The €2 billion boost in Germany will fund what Vodafone Germany is calling its ‘Gigabit Investment Plan’, which sets out to deliver 13.7 million Gigabit connections for both consumers and businesses. At present 25 per cent of Germany’s broadband connections are below 50 Mbit/s and only 2 per cent at the gigabit level although it says the numbers show this is changing fast as businesses scramble to take up gigabit services.
To get itself into the desired position Vodafone is sharing risk and upfront capital costs (where it can) with partners and hopes to ink multiple deals such as that recently concluded with fibre-to-the-premises specialist Deutsche Glasfaser, under which it will reach 19 of Düsseldorf’s industrial and commercial business parks by early 2018.

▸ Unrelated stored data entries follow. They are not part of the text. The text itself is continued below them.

theorem hyp_tick_counts : countsDown State.reset (countDown State.reset) ∧ countsDown oneTimer (countDown oneTimer) := by
  constructor <;>
    refine ⟨rfl, fun d => ?_, fun p => ?_, fun i => ?_, fun b => ?_, fun r => ?_, fun g => ?_, ⟨rfl, fun p => ?_⟩,
      ⟨rfl, fun p => ?_⟩, rfl, rfl, rfl⟩
  any_goals (cases d <;> rfl)
  any_goals (cases p <;> rfl)
  any_goals (obtain ⟨b, l⟩ := i; cases b <;> cases l <;> rfl)
  any_goals (cases b <;> rfl)
  any_goals (cases g <;> rfl)
  all_goals (cases r <;> exact ⟨rfl, fun n h => (by cases h), fun _ => rfl⟩)

/-- A tick that brings nothing due. -/
theorem hyp_tick_nothing_due (c : Instr) : ¬ (countDown State.reset).due c := by
  cases c <;> intro h
  case debounceExpiry i => obtain ⟨b, l⟩ := i; cases b <;> cases l <;> cases h
  case captureTimerExpiry p => obtain ⟨k, h, -⟩ := h; cases p <;> cases h
  case settingsTransferTimeout => obtain ⟨w, h, -⟩ := h; cases h
  case repeatHoldExpiry r => cases r <;> cases h
  all_goals first | cases h | (rename_i x; cases x <;> cases h)

/-- A tick that brings one expiry due, which leaves nothing due. -/
theorem hyp_tick_one_due :
    (countDown oneTimer).due (.travelTimerExpiry .aN) ∧
      (∀ x, (countDown oneTimer).due x → x = .travelTimerExpiry .aN) ∧
      exec (.travelTimerExpiry .aN) (countDown oneTimer) =
        .next (after (.travelTimerExpiry .aN) (countDown oneTimer)) ∧
      (∀ x, ¬ (after (.travelTimerExpiry .aN) (countDown oneTimer)).due x) := by
  refine ⟨rfl, fun x => ?_, rfl, fun x => ?_⟩ <;> cases x <;> intro h
  case refine_1.travelTimerExpiry b => cases b <;> first | rfl | cases h
  case refine_1.debounceExpiry i | refine_2.debounceExpiry i => obtain ⟨b, l⟩ := i; cases b <;> cases l <;> cases h
  case refine_1.captureTimerExpiry p | refine_2.captureTimerExpiry p => obtain ⟨k, h, -⟩ := h; cases p <;> cases h
  case refine_1.settingsTransferTimeout | refine_2.settingsTransferTimeout => obtain ⟨w, h, -⟩ := h; cases h
  all_goals first | cases h | (rename_i x; cases x <;> cases h)

theorem hyp_step_answers : step oneWaits = .next (after .syncPulseEnd State.reset) := rfl

theorem hyp_laws_met :
    oneWaits.memSound ∧ oneWaits.signsSound ∧ (oneWaits.link.notices.length ≤ 16) ∧ oneWaits.numbersSound := by
  unfold State.memSound State.signsSound State.numbersSound; decide

theorem hyp_barrier_laws_met : oneWaits.drivesFollow ∧ oneWaits.beamsSafe ∧ oneWaits.beaconsFollow := by
  refine ⟨fun b => ?_, fun b => ?_, fun _ d => ?_⟩
  · cases b <;> decide
  · cases b <;> decide
  · cases d <;> decide

theorem hyp_link_laws_met : oneWaits.linkSound ∧ oneWaits.transmitterSound := by
  refine ⟨⟨by decide, by decide, by decide, fun c => ?_, by decide, by decide⟩, by unfold State.transmitterSound; decide⟩
  cases c <;> (unfold ClassRec.sound; decide)

theorem hyp_intake_laws_met : oneWaits.intakesSound ∧ oneWaits.zerosSound ∧ oneWaits.printersSound := by
  refine ⟨⟨fun d => ?_, by decide⟩, fun p => ?_, fun p => ?_⟩
  · cases d <;> (unfold Intake.sound Counters.sound; decide)
  · cases p <;> decide
  · cases p <;> decide

theorem hyp_table_laws_met : (withVisit visit1 oneWaits).visitsSound ∧ oneWaits.tablesSound := by
  unfold State.visitsSound State.tablesSound idInRange; decide

theorem hyp_clock_law_met : oneWaits.clockSound := by
  refine ⟨by decide, fun p h => ?_, by decide, by decide⟩
  cases h

/-- A queued visit of account 14, whose estimate is reserved, and a command waiting. -/
def yard1 : State :=
  { queuedOnce (withVisit { visit1 with account := 14 } State.reset) with
    pending := [.syncPulseEnd],
    tables := { vehicles := [], accounts := [(0, Account.cash), (14, { Account.cash with reserved := 9000 })] } }

theorem hyp_yard_laws_met : yard1.yardSound := by
  refine ⟨by unfold State.visitsSound idInRange; decide, ⟨by decide, fun id => ?_⟩, ⟨?_, ?_, ?_, ?_, ?_, ?_⟩, by decide, ?_, ?_⟩
  · constructor
    · intro h
      have : id = 1 := by simpa [yard1, State.queued, queuedOnce] using h
      subst this; exact ⟨{ visit1 with account := 14 }, by decide, by decide, by decide⟩
    · rintro ⟨v, hv, rfl, -⟩
      have : v = { visit1 with account := 14 } := by simpa [yard1, queuedOnce, withVisit] using hv
      subst this; decide
  · intro p id h; cases p <;> cases h
  · intro p _; cases p <;> decide
  · intro p q id h; cases p <;> cases h
  · intro v hv h
    have : v = { visit1 with account := 14 } := by simpa [yard1, queuedOnce, withVisit] using hv
    subst this; exfalso; unfold VisitState.bound at h; revert h; decide
  · intro p; cases p <;> decide
  · intro p; cases p <;> decide
  · intro tag h; cases h
  · intro id h; cases h

theorem hyp_books_laws_met : yard1.tablesSound ∧ yard1.booksSound := by
  refine ⟨by unfold State.tablesSound; decide, by decide, fun n a h => ?_, by decide, fun v hv => ?_⟩
  · by_cases h0 : n = 0
    · subst h0; cases h; decide
    · by_cases h14 : n = 14
      · subst h14; cases h; decide
      · exfalso
        have e : yard1.account n = none := by
          simp [State.account, yard1, queuedOnce, withVisit, tabGet, Ne.symm h0, Ne.symm h14]
        rw [e] at h; cases h
  · have : v = { visit1 with account := 14 } := by simpa [yard1, queuedOnce, withVisit] using hv
    subst this
    refine ⟨fun h => (by cases h), ?_⟩
    rintro (h | ⟨p, h, -⟩)
    · cases h
    · cases p <;> cases h

/-! ## Hypotheses met: arithmetic, judgements, barrier requests -/

theorem hyp_rounding_half : 0 < 2 ∧ 2 * (roundDiv 5 2 * (2 : Nat) - 5).natAbs = 2 := by decide

theorem hyp_capture_succeeds :
    captureSucceeds 20 60000 (produceResult 4 4 10
      { d := 20, max := 60000, linksRunning := true, inRefill := false, calibrated := true, cellFault := false,
        badChannel := false } 18467243 chainA).latest = true := by decide

/-- Classes 0, 3 and 6 have base levels 1, 2 and 3 by the built-in map, and one with base level 0 is made here. -/
theorem hyp_levels :
    State.reset.settings.plat.levels.getD 0 0 = 1 ∧ State.reset.settings.plat.levels.getD 3 0 = 2 ∧
      State.reset.settings.plat.levels.getD 6 0 = 3 ∧
      ({ PlatSet.builtIn with levels := [0, 1, 1, 2, 2, 2, 3, 3] }).levels.getD 0 0 = 0 ∧
      visit1.leg = .first ∧ ({ visit1 with leg := .second }).leg = .second := by decide

theorem hyp_barrier_requests :
    State.reset.drives.get .aN = driveOf (State.reset.bars.get .aN) ∧ (State.reset.bars.get .aN).state = .down ∧
      ((withBar .aN .lowering State.reset).bars.get .aN).state = .lowering ∧
      ((withBar .aN .raising State.reset).bars.get .aN).state = .raising ∧
      ((withBar .aN .up State.reset).bars.get .aN).state = .up ∧
      ((withBar .aN .fault State.reset).bars.get .aN).state = .fault ∧
      (withBar .aN .up State.reset).effective .aN .beam = false ∧
      (withInput ⟨.aN, .beam⟩ false true none (withBar .aN .up State.reset)).effective .aN .beam = true := by decide

/-! ## Hypotheses met: requests and the office link -/

theorem hyp_refused_request :
    requestRow (.zero []) = some (.zero, []) ∧ State.reset.ready ∧
      (ownerRule .zero [] State.reset.heard).2 = .err .args ∧
      (starting.running = false ∧ starting.watch.online = true ∧ starting.link.started = true ∧
        starting.link.inService = none ∧ starting.link.owed = []) := by decide

def malformed : List RxByte := rx (ascii "<STATUS*E5" ++ [0x0D])

def service : Service := { reply := .ok [], restart := false }

/-- The link with a reply going out. -/
def replying : State := withLink (fun l => { l with inService := some service, sending := some (.reply service) }) State.reset

/-- A frame that arrives whole behind discarded characters, and one whose first characters are held. -/
theorem hyp_arrives :
    arrivesAs [] (⟨0x3C, true⟩ :: rx (ascii "x<STATUS*E4" ++ [0x0D])) (rx (ascii "<STATUS*E4" ++ [0x0D])) ∧
      arrivesAs (rx (ascii "<S")) (rx (ascii "TATUS*E4" ++ [0x0D])) (rx (ascii "<STATUS*E4" ++ [0x0D])) ∧
      arrivesAs [] malformed malformed := by
  refine ⟨⟨⟨0x3C, true⟩ :: rx (ascii "x"), rx (ascii "STATUS*E4"), ⟨0x3C, false⟩, ⟨0x0D, false⟩, ?_⟩,
    ⟨[], rx (ascii "STATUS*E4"), ⟨0x3C, false⟩, ⟨0x0D, false⟩, ?_⟩,
    ⟨[], rx (ascii "STATUS*E5"), ⟨0x3C, false⟩, ⟨0x0D, false⟩, ?_⟩⟩ <;> decide

/-- An open frame with the gap timer running; characters without a CR outside a frame and in one. -/
theorem hyp_pieces :
    ((withLink (fun l => { l with assembly := rx (ascii "<S"), gap := some 500 }) State.reset).link.gap ≠ none ∧
        State.reset.running = true ∧ State.reset.link.gap = none ∧ starting.running = false) ∧
      (∀ c ∈ State.reset.link.assembly ++ rx (ascii "ab"), c.code ≠ 0x0D) ∧
      (∀ c ∈ State.reset.link.assembly ++ rx (ascii "ab"), c.code ≠ 0x3C ∨ c.faulty = true) ∧
      State.reset.link.assembly ++ rx (ascii "ab<S") = rx (ascii "ab") ++ ⟨0x3C, false⟩ :: rx (ascii "S") ∧
      (∀ c ∈ State.reset.link.assembly ++ rx (ascii "ab<S"), c.code ≠ 0x0D) := by decide

theorem hyp_frame_placement :
    parseFrame malformed = .malformed ∧
      (withLink (fun l => { l with started := false }) State.reset).link.started = false ∧
      (State.reset.link.started = true ∧ State.reset.link.inService = none ∧ State.reset.link.owed = []) ∧
      (replying.link.started = true ∧ replying.watch.online = true ∧ replying.link.sending ≠ none ∧
        replying.link.inService ≠ none ∧ replying.link.owed = [] ∧ replying.link.waiting = none) := by decide

/-- The list of owed refusals one short of full, and full. -/
theorem hyp_frame_placement_owed :
    (withLink (fun l => { l with waiting := some .malformed, owed := List.replicate 15 .busy }) replying).link.owed.length < 16 ∧
      (withLink (fun l => { l with waiting := some .malformed, owed := List.replicate 15 .busy }) replying).link.owed ≠ [] ∧
      16 ≤ (withLink (fun l => { l with waiting := some .malformed, owed := List.replicate 16 .busy }) replying).link.owed.length := by
  decide

theorem hyp_request_placement :
    requestRow (.zero [ascii "A"]) = some (.zero, [ascii "A"]) ∧
      parseFrame (rx (ascii "<ZERO,A*AD" ++ [0x0D])) = .good (some .zero) [ascii "A"] ∧
      parseFrame (rx (frameText 0x3C (ascii "HELLO"))) = .good none [] ∧ State.reset.ready := by decide

def notice1 : Notice := { name := "MODE_CHANGED", fields := [.word "SPLIT"] }

theorem hyp_transmitter :
    replying.link.sending = some (.reply service) ∧
      ((withLink (fun l => { l with sending := none }) replying).link.inService = some service ∧
        (withLink (fun l => { l with sending := none }) replying).link.sending = none) ∧
      ((withLink (fun l => { l with owed := [.busy] }) State.reset).link.owed = .busy :: [] ∧
        (withLink (fun l => { l with owed := [.busy] }) State.reset).link.waiting = none) ∧
      (withLink (fun l => { l with notices := [notice1] }) State.reset).link.notices = notice1 :: [] ∧
      (withLink (fun l => { l with sending := some (.notice notice1) }) State.reset).link.sending = some (.notice notice1) ∧
      (withLink (fun l => { l with sending := some (.refusal .busy) }) State.reset).link.sending = some (.refusal .busy) ∧
      (withLink (fun l => { l with waiting := some .malformed }) replying).link.waiting = some .malformed := by decide

def waitingBehind (f : RxFrame) (s : State) : State :=
  { s with link := { State.reset.link with inService := some service, sending := some (.reply service), waiting := some f } }

/-- A pending frame without a known name, a request in STARTING, STATUS in STARTING, and one that its rule takes. -/
theorem hyp_pending_frames :
    (waitingBehind (.good none []) State.reset).link.waiting = some (.good none []) ∧
      ((waitingBehind (.good (some .zero) [ascii "A"]) starting).running = false ∧ ReqName.zero ≠ .status) ∧
      ((waitingBehind (.good (some .status) []) starting).link.sending = some (.reply ⟨.ok [], false⟩) ∧
        (waitingBehind (.good (some .status) []) starting).link.waiting = some (.good (some .status) [])) ∧
      (requestRow (.zero [ascii "A"]) = some (.zero, [ascii "A"]) ∧
        (waitingBehind (.good (some .zero) [ascii "A"]) State.reset).running = true ∧
        (waitingBehind (.good (some .zero) [ascii "A"]) State.reset).heard =
          waitingBehind (.good (some .zero) [ascii "A"]) State.reset) ∧
      (waitingBehind (.good (some .restart) []) State.reset).link.waiting = some (.good (some .restart) []) := by decide

def enabledGate (latched : Bool) : State :=
  withLink (fun l => { l with classes := l.classes.set .gate { enabled := true, latched := latched } }) State.reset

theorem hyp_notices :
    parseWord NoticeClass.words (ascii "GATE") = some .gate ∧ parseWord onOffWords (ascii "ON") = some true ∧
      parseWord onOffWords (ascii "OFF") = some false ∧ (State.reset.link.classes.get .gate).enabled = false ∧
      ((enabledGate true).ready ∧ ((enabledGate true).link.classes.get .gate).enabled = true ∧
        ((enabledGate true).link.classes.get .gate).latched = true ∧ (enabledGate true).link.notices.length < 16) ∧
      ((enabledGate false).link.classes.get .gate).latched = false ∧
      (withLink (fun l => { l with notices := List.replicate 15 notice1 }) (enabledGate true)).link.notices.length < 16 ∧
      16 ≤ (withLink (fun l => { l with notices := List.replicate 16 notice1 }) (enabledGate true)).link.notices.length ∧
      ({ enabledGate true with watch := { Watch.reset with online := false } }).watch.online = false := by decide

Ideally Vodafone would like to reach 100,000 companies in around 2,000 business parks by the end of calendar 2021, at a cost of approximately €1.4-€1.6 billion, and it plans to rope in partners with either specialist fibre skills or relevant infrastructure assets, to help it get there. Under these agreements, the partner (and in some cases Vodafone itself) will deploy the passive fibre infrastructure; Vodafone will operate the resulting network and supply services to the customers, but over the longer term it plans to take full ownership of the passive infrastructure. It says his approach will prove cash-efficient because it limits the upfront cash outflow to around one-third of the total build and CPE costs.
It also plans what it’s calling its Giga-Municipality. With this programme it plans to offer gigabit services to around one million consumer households in rural areas - in co-operation with local municipalities - by the end of calendar 2021. Again, this will be a co-investment model under which the local municipality will build and own the passive network - hopefully bagging government fibre subsidies in the process. Build-outs will only begin once around one third of the homes in a municipality have committed to buy fibre services and Vodafone will operate the network under a long term partnership/rental agreement.
Finally, Giga-Cable will see Vodafone’s upgrade its entire cable footprint in Germany from its current top speed of 500 Mbit/s to 1Gbit/s in just two years (as opposed to the four years in its previous plan).
“The project is consistent with our strategic goal to become a leading converged communications operator in Germany,” says Vodafone Germany CEO, Hannes Ametsreiter. “I am confident that these largely success-based investments will deliver incremental revenue growth and attractive returns for Vodafone’s shareholders.”